Alternatively, The agent can choose the greedy action with a probability \(\epsilon\) and non-greedy actions with a probability \(1-\epsilon\). This is called epsilon greedy action selection.

\[A_t \leftarrow \begin{cases}\underset{a}{argmax} Q_{t}(a) \ \ \ \ \ \ \ \ \ \ \ \ \ \ \ \ \ \ \ \ \ \ \text{with probability} \ \ 1- \epsilon \\ \\ a \sim Uniform(\{a_1 \dots a_k\}) \ \text{with probability} \ \ \epsilon\end{cases}\]

Incremental Estimate of Action Values:

\[Q_{n+1} = \frac{\sum_{i=1}^{n}R_{i}.\mathbb{Y}_{A_{i = a}}}{\sum_{i=1}^{n}\mathbb{Y}_{A_{i} = a}}\] \[= \frac{R_{n}.\mathbb{Y}_{A_{n = a}} + \sum_{i=1}^{n-1}\mathbb{Y}_{A_{i} = a} \cdot \frac{\sum_{i=1}^{n-1}R_{i}.\mathbb{Y}_{A_{i = a}}}{\sum_{i=1}^{n-1}\mathbb{Y}_{A_{i} = a}}}{\sum_{i=1}^{n}\mathbb{Y}_{A_{i} = a}}\] \[= \frac{R_{n}\cdot \mathbb{Y}_{A_{n=a}} + Q_{n} \cdot \sum_{i=1}^{n-1}\mathbb{Y}_{A_{i} = a}}{\mathbb{Y}_{A_{n=a}} + \sum_{i = 1}^{n-1}\mathbb{Y}_{A_{i = a}}}\]

We already know that \(\mathbb{Y}_{A_{n=a}} = 1\)

Let the number of times the action $a$ has been taken until the time-step \(n\)+1 defined by \(\sum_{i=1}^{n}\mathbb{Y}_{A_{i = a}}\) be \(k\)

Hence the number of times the action $a$ has been taken until the time-step n defined by \(\sum_{i=1}^{n-1} \mathbb{Y}_{A_{i=a}}\) becomes \(k-1\)

\[= \frac{R_{n} + Q_{n} \cdot (k-1)}{k}\] \[\implies Q_{n+1} = Q_n + \frac{1}{k} (R_{n} - Q_{n})\]

If \(\frac{1}{k}\) is considered as step-size \(\alpha_{n}\) then the equation becomes:

\[Q_{n+1} = Q_{n} + \alpha_{n}(R_{n} - Q_{n})\]

General Estimation of Action Values:

\[Q_{n+1} = Q_{n} + \alpha_{n}(R_{n}-Q_{n})\]

we replace \(Q_{n}\) with the above incremental update equation

\[Q_{n+1} = Q_{n-1} +\alpha_{n-1}(R_{n-1}-Q_{n-1}) + \alpha_{n}(R_{n} - Q_{n-1} -\alpha_{n-1}(R_{n-1}-Q_{n-1}))\]

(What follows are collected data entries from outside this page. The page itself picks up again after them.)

-- ==== Sys2Proof/Laws/Swap.lean ====
section
/-! SUPPORT. The code of a save area gives back the region it holds (R476). -/

namespace Sys2Proof.Machine

/-- A list of one value is so many copies of it. -/
theorem all_zero_eq {g : List Byte} (h : g.all (fun b => b == 0) = true) : g = List.replicate g.length 0 := by
  rw [List.eq_replicate_iff]
  exact ⟨rfl, fun b hb => by simpa using List.all_eq_true.mp h b hb⟩

/-- A granule decodes from its code, whatever follows. -/
theorem decode_codeGranule {prev : Option (List Byte)} {p g : List Byte} (rest : List Byte) (hg : g.length = 64)
    (hp : ∀ q, prev = some q → p = q) : decodeGranule p (codeGranule prev g ++ rest) = (g, rest) := by
  unfold codeGranule
  split
  · rename_i h
    simpa [decodeGranule, hg] using (all_zero_eq h).symm
  · split
    · rename_i h
      simp [decodeGranule, hp g (by simpa using h)]
    · split
      · rename_i h
        have e : g = (List.replicate 16 (g.take 4)).flatten := by simpa using h
        have l : (g.take 4).length = 4 := by simp [hg]
        have k : (g.take 4 ++ rest).take 4 = g.take 4 := by rw [List.take_append_of_le_length (by omega)]; simp
        have d : (g.take 4 ++ rest).drop 4 = rest := List.drop_left' l
        simp only [decodeGranule, List.cons_append]
        show ((List.replicate 16 ((g.take 4 ++ rest).take 4)).flatten, (g.take 4 ++ rest).drop 4) = (g, rest)
        rw [k, d, ← e]
      · have k : (g ++ rest).take 64 = g := by rw [← hg, List.take_left]
        have d : (g ++ rest).drop 64 = rest := by rw [← hg, List.drop_left]
        show ((g ++ rest).take 64, (g ++ rest).drop 64) = (g, rest)
        rw [k, d]

/-- A coded region decodes to its granules. -/
theorem decode_codeRegion : ∀ (gs : List (List Byte)) (prev : Option (List Byte)) (p : List Byte),
    (∀ g, g ∈ gs → g.length = 64) → (∀ q, prev = some q → p = q) →
    decodeRegion gs.length p (codeRegion prev gs) = gs.flatten
  | [], _, _, _, _ => rfl
  | g :: gs, prev, p, hl, hp => by
    have h := decode_codeGranule (codeRegion (some g) gs) (hl g (by simp)) hp
    simp only [codeRegion, List.length_cons, decodeRegion, h, List.flatten_cons]
    rw [decode_codeRegion gs (some g) g (fun x hx => hl x (by simp [hx])) (fun q hq => by simpa using hq)]

theorem granulesOf_length (bs : List Byte) : ∀ n, (granulesOf bs n).length = n
  | 0 => rfl
  | n + 1 => by simp [granulesOf, granulesOf_length (bs.drop 64) n]

theorem granulesOf_flatten : ∀ (n : Nat) (bs : List Byte), bs.length = 64 * n → (granulesOf bs n).flatten = bs
  | 0, bs, h => by simpa [granulesOf] using (List.eq_nil_of_length_eq_zero (l := bs) (by simpa using h)).symm
  | n + 1, bs, h => by
    simp only [granulesOf, List.flatten_cons]
    rw [granulesOf_flatten n (bs.drop 64) (by simp; omega), List.take_append_drop]

theorem granulesOf_granule : ∀ (n : Nat) (bs : List Byte), bs.length = 64 * n → ∀ g, g ∈ granulesOf bs n → g.length = 64
  | 0, _, _, g, hg => by simp [granulesOf] at hg
  | n + 1, bs, h, g, hg => by
    rcases (by simpa [granulesOf] using hg : g = bs.take 64 ∨ g ∈ granulesOf (bs.drop 64) n) with rfl | hg
    · simp; omega
    · exact granulesOf_granule n (bs.drop 64) (by simp; omega) g hg

theorem Mem.readN_length (m : Mem) : ∀ (n a : Nat), (Mem.readN m a n).length = n
  | 0, _ => rfl
  | n + 1, a => by simp [Mem.readN, Mem.readN_length m n (a + 1)]

/-- A saved region comes back as it was. -/
theorem regionIn_saved {s : State} {core ctx r : Nat} (h : (s.unit core ctx).dirty.contains r = true) :
    regionIn s core ctx r = s := by
  have l : (spadRead s core ctx (4096 * r) 4096).length = 64 * 64 := Mem.readN_length _ _ _
  have e := decode_codeRegion (granulesOf (spadRead s core ctx (4096 * r) 4096) 64) none []
    (granulesOf_granule 64 _ l) (fun q hq => by cases hq)
  rw [granulesOf_length, granulesOf_flatten 64 _ l] at e
  simp only [regionIn, h, if_true, e, beq_self_eq_true]

/-- A region that was not saved is loaded as zeros. -/
theorem regionIn_unsaved {s : State} {core ctx r : Nat} (h : (s.unit core ctx).dirty.contains r = false) :
    regionIn s core ctx r = { s with spad := Mem.clear s.spad (spadKey core ctx (4096 * r)) 4096 } := by
  simp only [regionIn, h, Bool.false_eq_true, if_false]

end Sys2Proof.Machine
end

if \(\alpha_{n}\) is a fixed value say \(\alpha\)

\[Q_{n+1} = \alpha R_{n}+ (\alpha -\alpha^{2})R_{n-1}+(1-\alpha)^2Q_{n-1}\] \[=\alpha R_{n}+(1-\alpha)\alpha R_{n-1} + (1-\alpha)^2 Q_{n-1}\]

\(Q_{n-1}\) can be substituted recursively further to realise

\[=(1-\alpha)^n Q_{1} + \sum_{i=1}^{n}\alpha(1-\alpha)^{n-i}R_{i}\]

This is also called the General Estimation Rule of action values which signifies that the most recent rewards have highest influence on the estimated value of the total reward received n time-steps. This representation is also very useful in estimating values for nonstationary problems ie. problems where the probability of reward for a given action \(p(r\vert a)\) changes with time.